Monday, March 4, 2019

The Bogey-Man of Area Studies: Reading South Asia in Contemporary Times

(Guest lecture delivered at Karl Jaspers Centre for Advanced Transcultural Studies, University of Heidelberg on 6th February 2019 organized by the South Asia Institute and Professorship of Global Art History at University of Heidelberg)

Good evening. Thank you for being here at a time your semester is almost over. 

What I have to say today were initially penned by myself and my colleague, Dev Nath Pathak under the title, ‘In Defence of ‘Area Studies’ in South Asia.’ This was in response to a specific cluster of experiences in our immediate academic circumstances in the recent past. That essay will be included in a collection of essays co-written by him, myself and another colleague, Ravi Kumar. We have called this collection, Against the State: Thinking Like South Asians. That academic-polemical exercise is a more emphatic elaboration of what I have to say today. 


Also, my words are a self-critical reflection deeply rooted in our personal as well as collective intellectual histories and experiences, which at times would not adhere to conventional academic practice. This is simply an explanation, but not an apology. 

All anthropologists are also expected to be good storytellers. So let me begin with two real life stories from the recent past that would place what I have to say in context. Or, they would be a kind of problematic from which I can outline what we would prefer to see as a ‘kind of area studies’ in our own contexts, and in relation to our intellectual politics. But we have never had any reasons to call what we do ‘area studies,’ and also do not see any need to do so.
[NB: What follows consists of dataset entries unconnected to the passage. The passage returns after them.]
/-- R35: the fields of ID for every build, 0x0001434B for the default one; the Host reads it at offset 0x010, and a
write there is ignored. -/
def Obligations.IdRegister : Prop :=
  (∀ b : Build, b.Legal → (idWord b).extractLsb' 0 8 = 0x4B ∧ ((idWord b).extractLsb' 8 4).toNat = b.nctx - 1 ∧
    (∀ k, b.memsz = 2 ^ k → ((idWord b).extractLsb' 12 4).toNat = k - 8 ∧ k - 8 ≤ 8) ∧
    (idWord b).extractLsb' 16 8 = 0x01 ∧ (idWord b).extractLsb' 24 8 = 0x00) ∧
  Config.defaultBuild.nctx = 4 ∧ Config.defaultBuild.memsz = 4096 ∧ idWord Config.defaultBuild = 0x0001434B ∧
  ∀ (s : State) (v : Reg), s.inReset = false →
    hostAccess (.read .word (s.build.base + 0x010)) s =
        .next { s with host := { s.host with response := some (.data (idWord s.build)) } } ∧
      hostAccess (.write .word (s.build.base + 0x010) v) s =
        .next { s with host := { s.host with response := some .ack } }

/-- R36, R37, R38, R67: a write to ARG sets it; one to STATUS clears STICKY and OVR where it has a 1 and changes nothing
else; one to RESULT, ID or a reserved register offset is ignored. -/
def Obligations.RegisterWrites : Prop :=
  ∀ (s : State) (off : Nat) (v : Reg), s.inReset = false → off < 0x1000 → off % 4 = 0 → off ≠ 0 →
    ∃ t, hostAccess (.write .word (s.build.base + off) v) s = .next t ∧
      t.host = { s.host with response := some .ack } ∧
      t.arg = (if off = 0x004 then v else s.arg) ∧
      t.status.sticky = (if off = 0x008 then s.status.sticky && !v.getLsbD 4 else s.status.sticky) ∧
      t.status.ovr = (if off = 0x008 then s.status.ovr && !v.getLsbD 5 else s.status.ovr) ∧
      t.status.err = s.status.err ∧ t.status.lastOp = s.status.lastOp ∧ t.status.lastCtx = s.status.lastCtx ∧
      t.result = s.result ∧ t.ctxs = s.ctxs ∧ t.mem = s.mem ∧ t.inFlight = s.inFlight ∧ t.build = s.build ∧
      t.inReset = s.inReset ∧ t.powerOns = s.powerOns

/-- R22, R34, R260: a CMD write while BUSY = 0 latches {ARG, V}, sets BUSY and advances the Host's command index; nothing
else changes. -/
def Obligations.CmdWriteIssuesTheWord : Prop :=
  ∀ (s : State) (v : Reg), s.inReset = false → s.busy = false →
    ∃ t w, hostAccess (.write .word s.build.base v) s = .next t ∧ t.inFlight = some w ∧ t.busy = true ∧
      w.extractLsb' 0 32 = v ∧ w.extractLsb' 32 32 = s.arg ∧
      t = { s with
        inFlight := some w
        host := { s.host with response := some .ack, cmdIndex := s.host.cmdIndex + 1 } }

/-- R311: a CMD write while BUSY = 1 is dropped: OVR is set and nothing else changes. -/
def Obligations.CmdWriteWhileBusyIsDropped : Prop :=
  ∀ (s : State) (v : Reg), s.inReset = false → s.busy = true →
    hostAccess (.write .word s.build.base v) s =
      .next { s with status := { s.status with ovr := true }, host := { s.host with response := some .ack } }

/-- R68: an access of a width or alignment its region does not accept gets the bus-error response and has no effect;
no other access gets one. That a misaligned buffer-memory access gets it while BUSY = 1 too, where R312 asks for no access
at all, is the model's choice (notes/assumptions/10.md). -/
def Obligations.BusErrors : Prop :=
  ∀ (s : State) (a : BusAccess) (off : Nat), s.inReset = false → a.addr = s.build.base + off → off < 0x20000 →
    let ok := off % a.width.bytes = 0 ∧ (off < 0x1000 → a.width = .word)
    (¬ ok → hostAccess a s = .next { s with host := { s.host with response := some .busError } }) ∧
    (ok → ∀ t, hostAccess a s = .next t → t.host.response ≠ some .busError)

/-- R66, R67: the reserved ranges read 0 and ignore writes, for the default and every other size of buffer memory. -/
def Obligations.ReservedRanges : Prop :=
  ∀ (s : State) (w : Width) (off : Nat) (v : Reg), s.inReset = false → off % w.bytes = 0 →
    (0x1000 ≤ off ∧ off < 0x10000 ∨ 0x10000 + s.build.memsz ≤ off ∧ off < 0x20000) →
    hostAccess (.read w (s.build.base + off)) s =
        .next { s with host := { s.host with response := some (.data 0) } } ∧
      hostAccess (.write w (s.build.base + off) v) s =
        .next { s with host := { s.host with response := some .ack } }

/-- R69: buffer-memory accesses are little-endian: a read moves the bytes from mem[a] up as the value's bytes from the
least significant up, a write stores the value's low bytes there and keeps every other byte. -/
def Obligations.BufferAccessesAreLittleEndian : Prop :=
  ∀ (s : State) (w : Width) (a : Nat) (v : Reg), s.Inv → s.inReset = false → s.busy = false → a % w.bytes = 0 →
    a < s.build.memsz →
    (∃ r : Reg, hostAccess (.read w (s.build.base + 0x10000 + a)) s =
        .next { s with host := { s.host with response := some (.data r) } } ∧
      (∀ k < w.bytes, r.extractLsb' (8 * k) 8 = s.memByte (a + k)) ∧ r.toNat < 2 ^ (8 * w.bytes)) ∧
    ∃ t, hostAccess (.write w (s.build.base + 0x10000 + a) v) s = .next t ∧
      t.host = { s.host with response := some .ack } ∧
      (∀ k < w.bytes, t.memByte (a + k) = v.extractLsb' (8 * k) 8) ∧
      MemoryKeptOutside s t a w.bytes ∧ t.ctxs = s.ctxs ∧ t.status = s.status ∧ t.arg = s.arg ∧
      t.result = s.result ∧ t.inFlight = s.inFlight ∧ t.build = s.build

/-- R300, R312: the two Host accesses the spec has a model refuse (U5, U6; notes/assumptions/11.md): while BUSY = 1 one to
the buffer memory of a width and alignment it accepts, and while reset is asserted any in the window. -/
def Obligations.BufferAccessWhileBusyIsRefused : Prop :=
  (∀ (s : State) (a : BusAccess) (off : Nat), s.inReset = false → s.busy = true → off < s.build.memsz →
    s.build.memsz ≤ 0x10000 → a.addr = s.build.base + 0x10000 + off → off % a.width.bytes = 0 →
    hostAccess a s = .refused .hostBufferAccessWhileBusy) ∧
  ∀ (s : State) (a : BusAccess), s.inReset = true → s.build.base ≤ a.addr → a.addr < s.build.base + 0x20000 →
    hostAccess a s = .refused .hostAccessDuringReset

/-- R72: no read anywhere in the window has a side effect: a read that answers changes the answer on the bus only. -/
def Obligations.ReadsHaveNoSideEffects : Prop :=
  ∀ (s t : State) (w : Width) (addr : Nat), hostAccess (.read w addr) s = .next t →
    ∃ r, t = { s with host := { s.host with response := some r } }

/-- R20, R38, R72, R284: no Host access changes a context or RESULT, and only a write of the buffer-memory range changes a
buffer-memory byte; nor does one read a context: with other contexts in their place it gives the same answer, the same
state but for them, and the same stop. -/
def Obligations.HostReachesNoContext : Prop :=
  (∀ (s : State) (a : BusAccess) (C : Vector Context 16),
    match hostAccess a s with
    | .next t => hostAccess a { s with ctxs := C } = .next { t with ctxs := C }
    | .fault f => hostAccess a { s with ctxs := C } = .fault f
    | .refused r => hostAccess a { s with ctxs := C } = .refused r) ∧
  ∀ (s t : State) (a : BusAccess), hostAccess a s = .next t →
    t.ctxs = s.ctxs ∧ t.result = s.result ∧ t.build = s.build ∧ t.powerOns = s.powerOns ∧
    (t.mem ≠ s.mem → ∃ w addr v, a = .write w addr v ∧ s.build.base + 0x10000 ≤ addr ∧
      addr < s.build.base + 0x10000 + s.build.memsz)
But without a doubt, our focus is South Asia, and it extends beyond the nation. 

When the book, Sociology and Social Anthropology in South Asia: Histories and Practices edited by Ravi Kumar, Dev Nath Pathak and myself began its circulation in October 2018, a colleague in a passing reference in what may be called ‘corridor talk’ dismissed the book as a work in ‘area studies.’ 
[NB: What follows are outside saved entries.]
-- ==== Sys2Proof/Laws/Exec.lean ====
section
/-! SUPPORT. Every command as Finish over a body, what each body does, and what no body changes (spec/60_exceptions.md R261, R262; spec/42_commands_control.md; spec/43_commands_data.md). -/

namespace Sys2Proof.Machine

/-! ## Contexts of a state -/

@[simp] theorem State.ctx_setCtx_same (s : State) (c : CtxId) (X : Context) : (s.setCtx c X).ctx c = X := by
  simp [State.ctx, State.setCtx]

theorem State.ctx_setCtx_other (s : State) {c d : CtxId} (X : Context) (h : d ≠ c) :
    (s.setCtx c X).ctx d = s.ctx d := by
  have : c.toNat ≠ d.toNat := fun h' => h (BitVec.eq_of_toNat_eq h'.symm)
  simp [State.ctx, State.setCtx, this]

theorem State.ctx_setCtx (s : State) (c d : CtxId) (X : Context) :
    (s.setCtx c X).ctx d = if d = c then X else s.ctx d := by
  split
  · next h => rw [h, State.ctx_setCtx_same]
  · next h => exact State.ctx_setCtx_other s X h

/-- The context file is what its accessor reads. -/
theorem State.ctxs_ext {s t : State} (h : ∀ c, s.ctx c = t.ctx c) : s.ctxs = t.ctxs := by
  apply Vector.ext
  intro i hi
  have := h (BitVec.ofNat 4 i)
  simp only [State.ctx, BitVec.toNat_ofNat] at this
  simpa [Nat.mod_eq_of_lt hi] using this

@[simp] theorem State.setCtx_setCtx (s : State) (c : CtxId) (X Y : Context) :
    (s.setCtx c X).setCtx c Y = s.setCtx c Y := by
  simp [State.setCtx]

@[simp] theorem State.setCtx_ctx (s : State) (c : CtxId) : s.setCtx c (s.ctx c) = s := by
  simp [State.setCtx, State.ctx]

theorem State.setCtx_memWrite (s : State) (c : CtxId) (X : Context) (a : Nat) (v : List Byte) :
    (s.memWrite a v).setCtx c X = (s.setCtx c X).memWrite a v := rfl

/-! ## Checks -/

theorem require_true {b : Bool} (e : ErrKind) (h : b = true) : require b e = .ok () := by rw [require, if_pos h]

theorem require_false {b : Bool} (e : ErrKind) (h : b = false) : require b e = .error e := by
  rw [require, if_neg (by simp [h])]

/-- A check before a body: the body if it holds, else the check's error. -/
theorem require_bind {α : Type} (b : Bool) (e : ErrKind) (f : Unit → Except ErrKind α) :
    (require b e >>= f) = if b then f () else .error e := by
  cases b <;> rfl

theorem Except.bind_eq_ok {ε α β : Type} {x : Except ε α} {f : α → Except ε β} {b : β} :
    (x >>= f) = .ok b ↔ ∃ a, x = .ok a ∧ f a = .ok b := by
  cases x with
  | error e => simp [bind, Except.bind]
  | ok a => simp [bind, Except.bind]

/-! ## Finish -/

theorem complete_ok (i : Instr) (s : State) {r : Except ErrKind State} {t : State} (h : r = .ok t) :
    complete i s r = .next (t.finish (opOf i) (ctxOf i) none) := by
  rw [h]; rfl

theorem complete_error (i : Instr) (s : State) {r : Except ErrKind State} {e : ErrKind} (h : r = .error e) :
    complete i s r = .next (s.finish (opOf i) (ctxOf i) (some e)) := by
  rw [h]; rfl

/-- The body of each command: what it does before Finish. -/
def bodyOf : Instr → State → Except ErrKind State
  | .config c v n => configBody c v n
  | .reset c => resetBody c
  | .updateByte c b => updateByteBody c b
  | .update c off len => updateBody c off len
  | .doFinal c off => doFinalBody c off
  | .doFinalXof c off len => doFinalXofBody c off len
  | .doOutput c off len => doOutputBody c off len
  | .copy d c => copyBody d c
  | .getDigestSize c => queryBody c fun X => X.cfg.dsize
  | .getByteLength c => queryBody c fun X => X.cfg.rate / 8

theorem exec_eq_complete (i : Instr) (s : State) : exec i s = complete i s (bodyOf i s) := by
  cases i <;> rfl

/-- Every command ends in a next state: Finish(OK) over its body's state, or Finish(e) over the state it was
issued in. -/
theorem exec_cases {i : Instr} {s t : State} (h : exec i s = .next t) :
    (∃ u, bodyOf i s = .ok u ∧ t = u.finish (opOf i) (ctxOf i) none) ∨
    (∃ e, bodyOf i s = .error e ∧ t = s.finish (opOf i) (ctxOf i) (some e)) := by
  rw [exec_eq_complete] at h
  cases hb : bodyOf i s with
  | ok u =>
    rw [complete_ok i s hb] at h
    injection h with h
    exact .inl ⟨u, rfl, h.symm⟩
  | error e =>
    rw [complete_error i s hb] at h
    injection h with h
    exact .inr ⟨e, rfl, h.symm⟩

theorem exec_ok {i : Instr} {s u : State} (h : bodyOf i s = .ok u) :
    exec i s = .next (u.finish (opOf i) (ctxOf i) none) := by
  rw [exec_eq_complete, complete_ok i s h]

theorem exec_error {i : Instr} {s : State} {e : ErrKind} (h : bodyOf i s = .error e) :
    exec i s = .next (s.finish (opOf i) (ctxOf i) (some e)) := by
  rw [exec_eq_complete, complete_error i s h]

/-! ## What each body does -/

theorem configRow_ok {v : Byte} {n : Half} {row : Cfg} :
    configRow v n = .ok row ↔ ∃ var, variantOfCode v = some var ∧ variantRow var n.toNat = some row := by
  rw [configRow]
  cases variantOfCode v with
  | none => simp
  | some var =>
    cases h : variantRow var n.toNat with
    | none => simp [h]
    | some r => simp [h]

theorem configRow_error {v : Byte} {n : Half} {e : ErrKind} (h : configRow v n = .error e) :
    e = .configurationError := by
  rw [configRow] at h
  cases hv : variantOfCode v with
  | none => rw [hv] at h; exact (Except.error.inj h).symm
  | some var =>
    rw [hv] at h
    simp only at h
    cases hr : variantRow var n.toNat with
    | none => rw [hr] at h; exact (Except.error.inj h).symm
    | some r => rw [hr] at h; cases h

/-- The context CONFIG installs (R190). -/
def configured (X : Context) (row : Cfg) : Context := { X.cleared with valid := true, cfg := row }

theorem configBody_ok (s : State) (c : CtxId) {v : Byte} {n : Half} {row : Cfg} (h : configRow v n = .ok row) :
    configBody c v n s = .ok (s.setCtx c (configured (s.ctx c) row)) := by
  obtain ⟨var, -, hr⟩ := configRow_ok.1 h
  rw [configBody, h]
  show (Context.init _ _ _ >>= _) = _
  rw [Context.init_ok _ (variantTable_rateLegal _ (variantRow_mem hr))]
  rfl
Similarly, in 2017, when the Board of Studies of the Faculty of Social Sciences at South Asian University strongly suggested that MPhil and PhD research at the Faculty must have a strong South Asian approach, a colleague from the International Relations Department warned me in private that ‘we must be careful, so that we do not succumb to the area studies model.’ 

What our Board of Studies -- which decides on pedagogic issues with regard to our courses and research proposals of graduate students -- meant however was that Mphil and PhD research as well as teaching programs in the Departments of Sociology and International Relations should ideally move away from being restricted to research within a specific national location. Instead, we were advised to explore how the region might be implicated in the thematics of research and teaching, be that migration, violence, nationalism, caste, ethnicity, visual cultures, relations between states, issues of security, human rights and so on. 
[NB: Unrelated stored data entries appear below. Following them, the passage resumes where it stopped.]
theorem hostAccess_issue {s : State} (hr : s.inReset = false) (hb : s.busy = false) (v : Reg) (es : List Event) :
    hostAccess (.write .word s.build.base v) (s.withPending es) = .next (s.issued v es) := by
  have hacc := hostAccess_cmdWrite (s := s.withPending es) hr v
  rw [State.writeCmd_of_idle (s := s.withPending es) hb] at hacc
  exact hacc

/-- Settles O59: both views give the core's turn the same state. -/
theorem atomicViewEqualsSplitView : Obligations.AtomicViewEqualsSplitView := by
  intro s v es hr hb
  obtain ⟨t, e, ht, hfin⟩ := coreTurn_finishes (s := s.issued v es) rfl
  have hatomic := step_event (s := s.withPending (.hostCore (.write .word s.build.base v) :: es)) rfl
  have hsplit := step_event (s := s.withPending (.host (.write .word s.build.base v) :: .core :: es)) rfl
  have hcore := step_event (s := s.issued v (.core :: es)) rfl
  exact ⟨t, _, hatomic.trans ((hostThenCore_next (hostAccess_issue hr hb v es)).trans ht),
    hsplit.trans (hostAccess_issue hr hb v _), hcore.trans ht, hfin.idle, hfin.ovr⟩

/-! ## The issue protocol (R99, R310) -/

/-- A run of any machine goes on from the state a step gives. -/
theorem core_run_succ {M : Host.Core} {s t : M.State} (h : M.step s = .next t) (k : Nat) :
    M.run (k + 1) s = M.run k t := by
  rw [Host.Core.run, h]

theorem run_succ {s t : State} (h : step s = .next t) (k : Nat) :
    Host.Core.run Sys2Proof.core (k + 1) s = Host.Core.run Sys2Proof.core k t :=
  core_run_succ (M := Sys2Proof.core) (s := s) (t := t) h k

/-- A read of STATUS answers it, whether a word is in flight or not. -/
theorem step_poll {s : State} {es : List Event} (hr : s.inReset = false)
    (hp : s.host.pending = .host (hostPoll s.build) :: es) :
    step s = .next ((s.withPending es).respond (.data s.statusWord)) :=
  (step_event hp).trans (hostAccess_regRead (s := s.withPending es) (off := 0x008) hr (by decide) (by decide))

/-- Any number of polls leave nothing but an answer. -/
theorem run_polls (polls k : Nat) (es : List Event) : ∀ {s : State}, s.inReset = false →
    s.host.pending = List.replicate polls (.host (hostPoll s.build)) ++ es →
    ∃ r, Host.Core.run Sys2Proof.core (polls + k) s =
      Host.Core.run Sys2Proof.core k { s with host := { s.host with pending := es, response := r } } := by
  induction polls with
  | zero =>
    rintro s - hp
    refine ⟨s.host.response, ?_⟩
    rw [Nat.zero_add, ← show s.host.pending = es from hp]
  | succ polls ih =>
    intro s hr hp
    obtain ⟨r, h⟩ := ih (s := (s.withPending (List.replicate polls (.host (hostPoll s.build)) ++ es)).respond
      (.data s.statusWord)) hr rfl
    refine ⟨r, ?_⟩
    rw [Nat.add_right_comm]
    exact (run_succ (step_poll hr hp) _).trans h

/-- The ARG write of the protocol. -/
theorem step_writeArg {s : State} {v : Reg} {es : List Event} (hr : s.inReset = false)
    (hp : s.host.pending = .host (hostWriteReg s.build 0x004 v) :: es) :
    step s = .next (s.withIssue { s.host with pending := es, response := some .ack } v s.inReset s.inFlight) :=
  (step_event hp).trans (hostAccess_regWrite (s := s.withPending es) (off := 0x004) hr (by decide) (by decide))

/-- The CMD write of the protocol. -/
theorem step_writeCmd {s : State} {v : Reg} {es : List Event} (hr : s.inReset = false) (hb : s.busy = false)
    (hp : s.host.pending = .host (hostWriteReg s.build 0x000 v) :: es) : step s = .next (s.issued v es) :=
  (step_event hp).trans (hostAccess_issue hr hb v es)

/-- The two writes put {ARG, CMD} in flight (R34, R260). -/
theorem run_issue {s : State} {arg cmd : Reg} {es : List Event} (hr : s.inReset = false) (hb : s.busy = false)
    (hp : s.host.pending = .host (hostWriteReg s.build 0x004 arg) :: .host (hostWriteReg s.build 0x000 cmd) :: es)
    (k : Nat) :
    Host.Core.run Sys2Proof.core (k + 2) s = Host.Core.run Sys2Proof.core k
      (s.withIssue { pending := es, response := some .ack, cmdIndex := s.host.cmdIndex + 1 } arg s.inReset
        (some (joinWord arg cmd))) := by
  have hcmd := step_writeCmd (v := cmd) (es := es) (s := s.withIssue
    { s.host with pending := .host (hostWriteReg s.build 0x000 cmd) :: es, response := some .ack } arg s.inReset
    s.inFlight) hr hb rfl
  exact (run_succ (step_writeArg hr hp) _).trans (run_succ hcmd k)

/-- The core's turn on a word in flight does what its command does (R260). -/
theorem step_withIssue {s t : State} {i : Instr} {w : CmdWord} {g : HostSide} (arg : Reg) (r : Bool) {es : List Event}
    (ht : exec i s = .next t) (hd : decode s.build w = .ok i) (hp : g.pending = .core :: es) :
    step (s.withIssue g arg r (some w)) = .next (t.withIssue { g with pending := es } arg r none) :=
  (step_event (e := .core) (es := es) hp).trans
    ((coreTurn_decoded (s := s.withIssue { g with pending := es } arg r (some w)) rfl hd).trans
      (exec_withIssue ht { g with pending := es } arg r (some w)))

/-- Settles O60: two writes issue the word, the polls only read, the core's turn runs the command as exec does, and the
last poll reads its STATUS. -/
theorem issueProtocolCompletes : Obligations.IssueProtocolCompletes := by
  intro s polls i es hr hb hwf hp
  obtain ⟨t, e, ht, hfin, -⟩ := exec_ends_with_finish i s
  let arg := (encode i).extractLsb' 32 32
  let rest : List Event := [.core, .host (hostPoll s.build)] ++ es
  have hp' : s.host.pending = .host (hostWriteReg s.build 0x004 arg) ::
      .host (hostWriteReg s.build 0x000 ((encode i).extractLsb' 0 32)) ::
        (List.replicate polls (.host (hostPoll s.build)) ++ rest) := by
    simp [hp, issueEvents, arg, rest]
  have hissue := run_issue hr hb hp' (polls + 2)
  rw [joinWord_halves] at hissue
  obtain ⟨r, hpolls⟩ := run_polls polls 2 rest (s := s.withIssue
    { pending := List.replicate polls (.host (hostPoll s.build)) ++ rest, response := some .ack,
      cmdIndex := s.host.cmdIndex + 1 } arg s.inReset (some (encode i))) hr rfl
  have hcore := step_withIssue (g := { pending := rest, response := r, cmdIndex := s.host.cmdIndex + 1 }) arg s.inReset
    ht (decodeOfEncodeIsTheCommand s.build i hwf) rfl
  have hpoll := step_poll (es := es) (s := t.withIssue
    { pending := .host (hostPoll s.build) :: es, response := r, cmdIndex := s.host.cmdIndex + 1 } arg s.inReset none) hr
    (by rw [← hfin.build]; rfl)
  exact ⟨t, _, ht, hissue.trans (hpolls.trans ((run_succ hcore 1).trans
    (run_succ hpoll 0))), rfl, rfl, rfl, rfl, rfl, rfl, rfl, rfl, rfl⟩

end Sys2Proof.Machine
end

section
/-! PROOFS. What a command changes and what it depends on (spec/10_state.md R24, R38; spec/20_memory.md R64;
spec/41_sponge_engine.md R166). -/

namespace Sys2Proof.Machine

/-! ## What a command changes -/

/-- Settles O52: the frame of the body, and an error changes no context. -/
theorem commandsKeepOtherContexts : Obligations.CommandsKeepOtherContexts := by
  intro i s t h
  obtain ⟨u, hu, rfl⟩ | ⟨e, -, rfl⟩ := exec_cases h
  · exact (body_frame hu).ctxs
  · exact fun _ _ => rfl

/-- Reset writes one context. -/
theorem resetAfter_keeps {s t : State} {c : CtxId} (h : s.resetAfter c = .ok t) :
    t.result = s.result ∧ t.mem = s.mem := by
  obtain ⟨X, -, hX⟩ := Except.bind_eq_ok.1 h
  rw [← Except.ok.inj hX]
  exact ⟨rfl, rfl⟩

/-- Output writes one context and the memory. -/
theorem output_keeps {s t : State} {c : CtxId} {off : Half} {n : Nat} (h : s.output c off n = .ok t) :
    t.result = s.result := by
  rw [s.output_ok] at h
  rw [← Except.ok.inj h]
  rfl

theorem output_reset_keeps {s t : State} {c : CtxId} {off : Half} {n : Nat}
    (h : (do let u ← s.output c off n; u.resetAfter c) = .ok t) : t.result = s.result := by
  obtain ⟨u, hu, ht⟩ := Except.bind_eq_ok.1 h
  exact (resetAfter_keeps ht).1.trans (output_keeps hu)

/-- RESULT after a body that is no query's, and the memory after one that is no finalize command's. -/
theorem body_result_mem {i : Instr} {s t : State} (h : bodyOf i s = .ok t) :
    (t.result = s.result ∨ ∃ c, i = .getDigestSize c ∨ i = .getByteLength c) ∧
    (t.mem = s.mem ∨ ∃ c off len, i = .doFinal c off ∨ i = .doFinalXof c off len ∨ i = .doOutput c off len) := by
  cases i with
  | config c v n =>
    obtain ⟨row, -, rfl⟩ := configBody_ok_iff.1 h
    exact ⟨.inl rfl, .inl rfl⟩
  | reset c =>
    rw [bodyOf, resetBody_eq_resetAfter] at h
    split_ifs at h
    obtain ⟨hresult, hmem⟩ := resetAfter_keeps h
    exact ⟨.inl hresult, .inl hmem⟩
  | updateByte c b =>
    obtain ⟨-, -, rfl⟩ := updateByteBody_ok_iff.1 h
    exact ⟨.inl rfl, .inl rfl⟩
  | update c off len =>
    obtain ⟨-, -, -, rfl⟩ := updateBody_ok_iff.1 h
    exact ⟨.inl rfl, .inl rfl⟩
  | doFinal c off =>
    rw [bodyOf, doFinalBody_eq] at h
    split_ifs at h
    exact ⟨.inl (output_reset_keeps h), .inr ⟨c, off, 0, .inl rfl⟩⟩
  | doFinalXof c off len =>
    rw [bodyOf, doFinalXofBody_eq] at h
    split_ifs at h
    exact ⟨.inl (output_reset_keeps h), .inr ⟨c, off, len, .inr (.inl rfl)⟩⟩
  | doOutput c off len =>
    rw [bodyOf, doOutputBody_eq] at h
    split_ifs at h
    exact ⟨.inl (output_keeps h), .inr ⟨c, off, len, .inr (.inr rfl)⟩⟩
  | copy d c =>
    obtain ⟨-, rfl⟩ := copyBody_ok_iff.1 h
    exact ⟨.inl rfl, .inl rfl⟩
  | getDigestSize c =>
    obtain ⟨-, rfl⟩ := (queryBody_ok_iff (f := fun X => X.cfg.dsize)).1 h
    exact ⟨.inr ⟨c, .inl rfl⟩, .inl rfl⟩
  | getByteLength c =>
    obtain ⟨-, rfl⟩ := (queryBody_ok_iff (f := fun X => X.cfg.rate / 8)).1 h
    exact ⟨.inr ⟨c, .inr rfl⟩, .inl rfl⟩

/-- Settles O54: what the body does, and an error changes neither. -/
theorem whichCommandsWriteResultAndMemory : Obligations.WhichCommandsWriteResultAndMemory := by
  intro i s t h
  obtain ⟨u, hu, rfl⟩ | ⟨e, -, rfl⟩ := exec_cases h
  · obtain ⟨hresult, hmem⟩ := body_result_mem hu
    exact ⟨hresult.resolve_left, hmem.resolve_left⟩
  · exact ⟨fun hne => absurd rfl hne, fun hne => absurd rfl hne⟩

/-! ## What a command depends on -/

/-- Two states equal in what every command may depend on beside the contexts it names: the build, RESULT and the
memory's bytes. -/
structure Alike (s₁ s₂ : State) : Prop where
  build : s₁.build = s₂.build
  result : s₁.result = s₂.result
  mem : ∀ a, s₁.memByte a = s₂.memByte a

/-- Two bodies' results that agree on context c, RESULT and the memory's bytes, or on the error. -/
def AlikeAt (c : CtxId) : Except ErrKind State → Except ErrKind State → Prop
  | .ok t₁, .ok t₂ => Alike t₁ t₂ ∧ t₁.ctx c = t₂.ctx c
  | .error e₁, .error e₂ => e₁ = e₂
  | _, _ => False

section Alike

variable {s₁ s₂ : State} {c : CtxId} (h : Alike s₁ s₂)
include h

theorem Alike.setCtx (c : CtxId) (X Y : Context) : Alike (s₁.setCtx c X) (s₂.setCtx c Y) := ⟨h.build, h.result, h.mem⟩

theorem Alike.memWrite (a : Nat) (vs : List Byte) : Alike (s₁.memWrite a vs) (s₂.memWrite a vs) :=
  ⟨h.build, h.result, fun b => by rw [State.memByte_memWrite, State.memByte_memWrite, h.mem]⟩

theorem Alike.source (off len : Half) : s₁.source off len = s₂.source off len := by
  simp only [State.source, State.memRead, h.mem]

/-- The same context written back. -/
theorem Alike.setCtx_alikeAt (c : CtxId) (X : Context) : AlikeAt c (.ok (s₁.setCtx c X)) (.ok (s₂.setCtx c X)) :=
  ⟨h.setCtx c X X, by rw [State.ctx_setCtx_same, State.ctx_setCtx_same]⟩

theorem Alike.setResult_alikeAt (hc : s₁.ctx c = s₂.ctx c) (v : Reg) :
    AlikeAt c (.ok (s₁.setResult v)) (.ok (s₂.setResult v)) := ⟨⟨h.build, rfl, h.mem⟩, hc⟩

theorem Alike.resetAfter (hc : s₁.ctx c = s₂.ctx c) : AlikeAt c (s₁.resetAfter c) (s₂.resetAfter c) := by
  rw [State.resetAfter, State.resetAfter, hc]
  cases (s₂.ctx c).resetSponge with
  | ok X => exact h.setCtx_alikeAt c X
  | error e => rfl

theorem Alike.output (hc : s₁.ctx c = s₂.ctx c) (off : Half) (n : Nat) :
    AlikeAt c (s₁.output c off n) (s₂.output c off n) := by
  rw [State.output_ok, State.output_ok, hc]
  exact ⟨(h.setCtx c _ _).memWrite _ _, by simp⟩

theorem Alike.output_reset (hc : s₁.ctx c = s₂.ctx c) (off : Half) (n : Nat) :
    AlikeAt c (do let t ← s₁.output c off n; t.resetAfter c) (do let t ← s₂.output c off n; t.resetAfter c) := by
  rw [State.output_ok, State.output_ok, hc]
  exact Alike.resetAfter ((h.setCtx c _ _).memWrite _ _) (by simp)

end Alike

/-- A check that both states decide alike keeps two results alike. -/
theorem AlikeAt.check {c : CtxId} {r₁ r₂ : Except ErrKind State} (p : Prop) [Decidable p] (e : ErrKind)
    (h : AlikeAt c r₁ r₂) : AlikeAt c (if p then r₁ else .error e) (if p then r₂ else .error e) := by
  split_ifs
  · exact h
  · rfl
In these kinds of rhetorical statements, what was flippantly thrown around, as ‘area studies’ is seen as a demon that was somehow slain by a group of unnamed academic superheroes in what appears to be an epic battle some time in the recent, but somewhat hazy and undefined past. This assumption does not seem that different from Heracles’ slaying of Geryon in Greek mythology. 


And that demon or bogeyman, it seems must somehow remain entombed in its unmarked coffin. However, invariably many of us partake in one or other version of ‘area studies’ in what we do. Seemingly, the ghost of the entombed area studies demon possesses everyone in so called postcolonial South Asia. One can see a variety of area studies at work in the work of a sociologist working on caste relations in India, and within India, in Punjab or Uttar Pradesh, or Haryana, or even in the famous ‘village’ of the doyen of Indian sociologists, M. N. Srinivas, namely Rampura. Similarly, Srinivas’ counterpart in Sri Lanka, Gananath Obeyesekere initially came to be known as the person who had ‘studied’ the village, Medagama in Sri Lanka’s central hills. 

Area studies also find expression in the work of many scholars in International Relations, and Political Science too. It is in that context they might talk of Nehruvian foreign policy or India’s relations with Pakistan and so on. In a fundamental sense, the idea of ‘area’ and the deeper logic of ‘area studies’ are intact in most, if not all studies, which would however claim, if the need arises, to have entombed the demon in the unmarked coffin, as it were. 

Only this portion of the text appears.